Brown Sugar Spiced Citrus bread + Herb Roasted Fig Compound Brown Butter
Brown Sugar Spiced Citrus bread
Ingredients
4 c flour (reserve 1 c flour)
2 1/4 tsp yeast
1/2 c water (warm)
1/2 c milk (warmed)
1 stick (1/2 c) unsalted butter
3 tbsp brown sugar
1 tbsp granulated sugar
1/2 tsp cardamom
1/4 tsp nutmeg
1/8 tsp clove
1 tsp salt
2 eggs (room temp)
1 tbsp orange zest
Egg wash
2 tsp orange juice
1 tsp water
1 egg
Method
In the bowl of the stand mixer, whisk until combined—the 1 c of flour, rose water and milk and yeast. Cover the bowl completely and place in a warm place, until the yeast “blooms”—about 30mins.
In a small pot or microwave safe bowl, melt the butter. Set aside to cool.
After, the “blooming” is complete, add in the remaining flour, egg, sugar, butter, honey and salt. On STIR speed to start, allow the ingredient to knead in. The gradually increase the speed to LOW-MED and let it go for roughly 3mins. The dough should be cohesive. Then, add in the pistachio and/or the *if desired dried rose petals*. Continue kneading the dough for an additional 2 minutes, until the dough is supple and the dough has fully pulled from the sides, into a ball.
Take the dough and pour it out atop a well floured work surface. Work the dough, using the palm heel of the hand—into a large smoothed ball. In the mixer bowl, butter the inside completely. Place the dough ball back in, cover again with a plate and put in a warm area to proof for 2hrs.
While the dough is proofing, take a 9” x 13” pan and generously apply butter throughout. Set aside.
After the dough has doubled in size, remove it from the warm area and punch down the dough. Then, return the dough back to a well floured surface. Work the dough, needing it back into a smooth ball. Then take a knife or pastry cutter and cut into you half and then equal parts— until you have 12 pieces. Next, using hands, take a piece and begin to press and stretch until the piece. Then, roll the pieces until it is even and roughly 8 inches in length. Carefully, take the ends, loosely crisscross—with a gap left in the middle and pull through (as if tying a knot). Take the two ends, pinch them together, tuck them under and place (pinched end) side down. Repeat, until complete, cover with a dishtowel and again place a warm place for 1 hr.
Pre-heat the oven to 350°. Also, make an egg wash—mix together the egg and rose water. Set aside.
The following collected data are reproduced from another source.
-- ==== Sys2Proof/Machine/State.lean ====
section
/-! DEFINITION. The state of PRX, the reasons a step can stop, and the state after reset (10_state.md R20 to R35). The registers are R20's
list; the last six fields are the model's own: the configuration and the other agents (R12, R20). -/

namespace Sys2Proof.Machine

/-- Which command is running (R22). -/
inductive RunUnit where
  | idle
  | crc
  | load
  | dump
  deriving DecidableEq, Repr

/-- How the last LOAD ended (R31). The codes 6 and 7 are unrepresentable (R83). -/
inductive PStatus where
  | stNone
  | stOk
  | stSyntax
  | stRange
  | stTrunc
  | stUnknown
  deriving DecidableEq, Repr

/-- The CRC unit's phase (R33). The code 3 is unrepresentable (R83). -/
inductive CPhase where
  | cData
  | cLen
  | cDone
  deriving DecidableEq, Repr

/-- The four load errors with what each records (R200). -/
inductive LoadError where
  | syntaxError (ch : Byte)
  | range
  | trunc
  | unknown
  deriving DecidableEq, Repr

/-- One write by the host (R35): to `ARG_A`, to `ARG_B`, or of a command code to `CMD`. -/
inductive HostWrite where
  | argA (v : Word)
  | argB (v : Word)
  | cmd (code : BitVec 2)
  deriving DecidableEq, Repr

/-- The image: the bytes written so far, as (index, byte) pairs. An index that is not listed holds the free value `Config.imgReset index`
(R21, log 6). -/
abbrev Memory := List Host.Cell

/-- The state of PRX (R20). -/
structure State where
  /-- `IMG` (R21). -/
  img : Memory
  /-- `unit` (R22). -/
  unit : RunUnit
  /-- `ARG_A` (R35). -/
  argA : Word
  /-- `ARG_B` (R35). -/
  argB : Word
  /-- `pstate` (R24). -/
  pstate : PState
  /-- `paddr` (R25). -/
  paddr : Word
  /-- `pbyte` (R26). -/
  pbyte : Byte
  /-- `pcount` (R27). -/
  pcount : Word
  /-- `pseen` (R28). -/
  pseen : Bool
  /-- `pstart` (R29). -/
  pstart : Word
  /-- `pend` (R29). -/
  pend : Word
  /-- `pstatus` (R31). -/
  pstatus : PStatus
  /-- `perrch` (R30). -/
  perrch : Byte
  /-- `sstart` (R32). -/
  sstart : Word
  /-- `send` (R32). -/
  send : Word
  /-- `sline` (R32). -/
  sline : Word
  /-- `spos`, 0 to 55 (R32, R83). -/
  spos : LinePos
  /-- `sbyte` (R32). -/
  sbyte : Byte
  /-- `crc` (R33). -/
  crc : Word
  /-- `cidx` (R33). -/
  cidx : Word
  /-- `crem` (R33). -/
  crem : Word
  /-- `clen` (R33). -/
  clen : Word
  /-- `cphase` (R33). -/
  cphase : CPhase
  /-- `CRC_OUT` (R33). -/
  crcOut : Word
  /-- MODEL'S OWN (log 5): the build-time variant, which fixes `CAPACITY` (R7); no step changes it. -/
  variant : Variant
  /-- MODEL'S OWN (log 2): the writes the host still makes, in order (R12, R35). -/
  host : List HostWrite
  /-- MODEL'S OWN (log 3): the symbols the source still delivers, in order (R50, R62). -/
  input : List Sym
  /-- MODEL'S OWN (log 3): an exhausted source delivers the sentinel for ever (R158) or nothing (R240). -/
  inputEnded : Bool
  /-- MODEL'S OWN (log 4): the characters the sink has taken, oldest first (R50, R63). -/
  output : List Byte
  /-- MODEL'S OWN (log 4): how many more characters the sink takes; `none` is no limit (R107, R240). -/
  sinkRoom : Option Nat
  deriving DecidableEq, Repr

/-- The machine stops with a fault. The spec treats no behaviour of PRX as a fault. -/
inductive Fault where
  /-- Raised by `memRead` and `memWrite` for an image index outside `[0, CAPACITY)`: such addresses "are invalid and must never be written"
  (R21, R53). Safe; no step from a state that meets `Safety.Inv` raises it (log 10). -/
  | imageIndex (index : Nat)
  deriving DecidableEq, Repr

/-- The model gives no meaning. -/
inductive Refusal where
  /-- Raised by an arm of `exec` that has no meaning yet. Safe; no arm raises it. -/
  | notModelled (mnemonic : String)
  /-- Raised by the four commands while `unit` is not 0: "A model must not define an effect for it" (R101). Safe (log 8). -/
  | busy
  /-- Raised by `CRC` when `ARG_A > CAPACITY` (R108, R111). Safe (log 8). -/
  | invalidCrc
  /-- Raised by `LOAD` when its window is invalid (R108, R109). Safe (log 8). -/
  | invalidLoad
  /-- Raised by `DUMP` when its window is invalid (R108, R110). Safe (log 8). -/
  | invalidDump
  /-- Raised by a unit step whose selector does not hold: it is not among "the only enabled steps" (R107). Safe; `step` never runs one
  (log 9). -/
  | notEnabled
  /-- Raised by `step` when the selectors name no row of the table (R83). Safe; `Safety.Inv` rules it out (log 17). -/
  | undecodable (why : Reject)
  deriving DecidableEq, Repr

/-- What a meaning answers. -/
abbrev Result := Host.Outcome State Fault Refusal

/-- The machine of variant `v` right after reset, as R20's table and R230 say; R7 gives both variants. A register they leave unspecified holds
its free value of `Config` (log 7). -/
def State.resetOf (v : Variant) : State where
  img := []
  unit := .idle
  argA := Config.resetArgA
  argB := Config.resetArgB
  pstate := .address
  paddr := 0#_
  pbyte := 0#_
  pcount := Config.resetPcount
  pseen := false
  pstart := Config.resetPstart
  pend := Config.resetPend
  pstatus := .stNone
  perrch := Config.resetPerrch
  sstart := Config.resetSstart
  send := Config.resetSend
  sline := Config.resetSline
  spos := 0
  sbyte := Config.resetSbyte
  crc := 0#_
  cidx := 0#_
  crem := 0#_
  clen := Config.resetClen
  cphase := .cDone
  crcOut := Config.resetCrcOut
  variant := v
  host := []
  input := []
  inputEnded := false
  output := []
  sinkRoom := none

/-- The machine right after reset, of the variant `Config.variant` names (log 5). -/
def State.reset : State := State.resetOf Config.variant

end Sys2Proof.Machine
end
After an hour, uncover and the knots should’ve doubled in size. Brush the tops with the prepared egg wash and place in the oven the bake for 25-30mins. To make sure the knots are evenly golden-brown, rotate the pan halfway through baking. Once completely golden-brown, remove from the oven and place on a cooling rack for 15mins before serving.
Chef Note: The bread can be kept in an airtight container for up to 3 days at room temperature.
Herb Roasted Fig Compound Brown Butter
Ingredients
1/2 c unsalted butter (room temp)
Zest of one orange
1/3 c roasted figs (smashed/chopped)
1/8 tsp salt
pinch rose petals (optional)
Method
Scrub well and pat dry the orange. Using a zest/microplane grater, remove the rind entirely. Place atop a towel, fold the gathered zest in and press firmly to remove excess moisture. Set aside.
In a small bowl, drop in the honey, salt and butter. Using a rubber spatula or whisk—beat together the ingredients until cohesive. Lastly, add in the zest and “optional” rose petals. Mix well until smooth and flecks of zest (and petals) are visible throughout. Spread atop or within a warm knot and enjoy!
Chef Note: The butter is best kept in an airtight container, place in the fridge and is good for up to 5 days.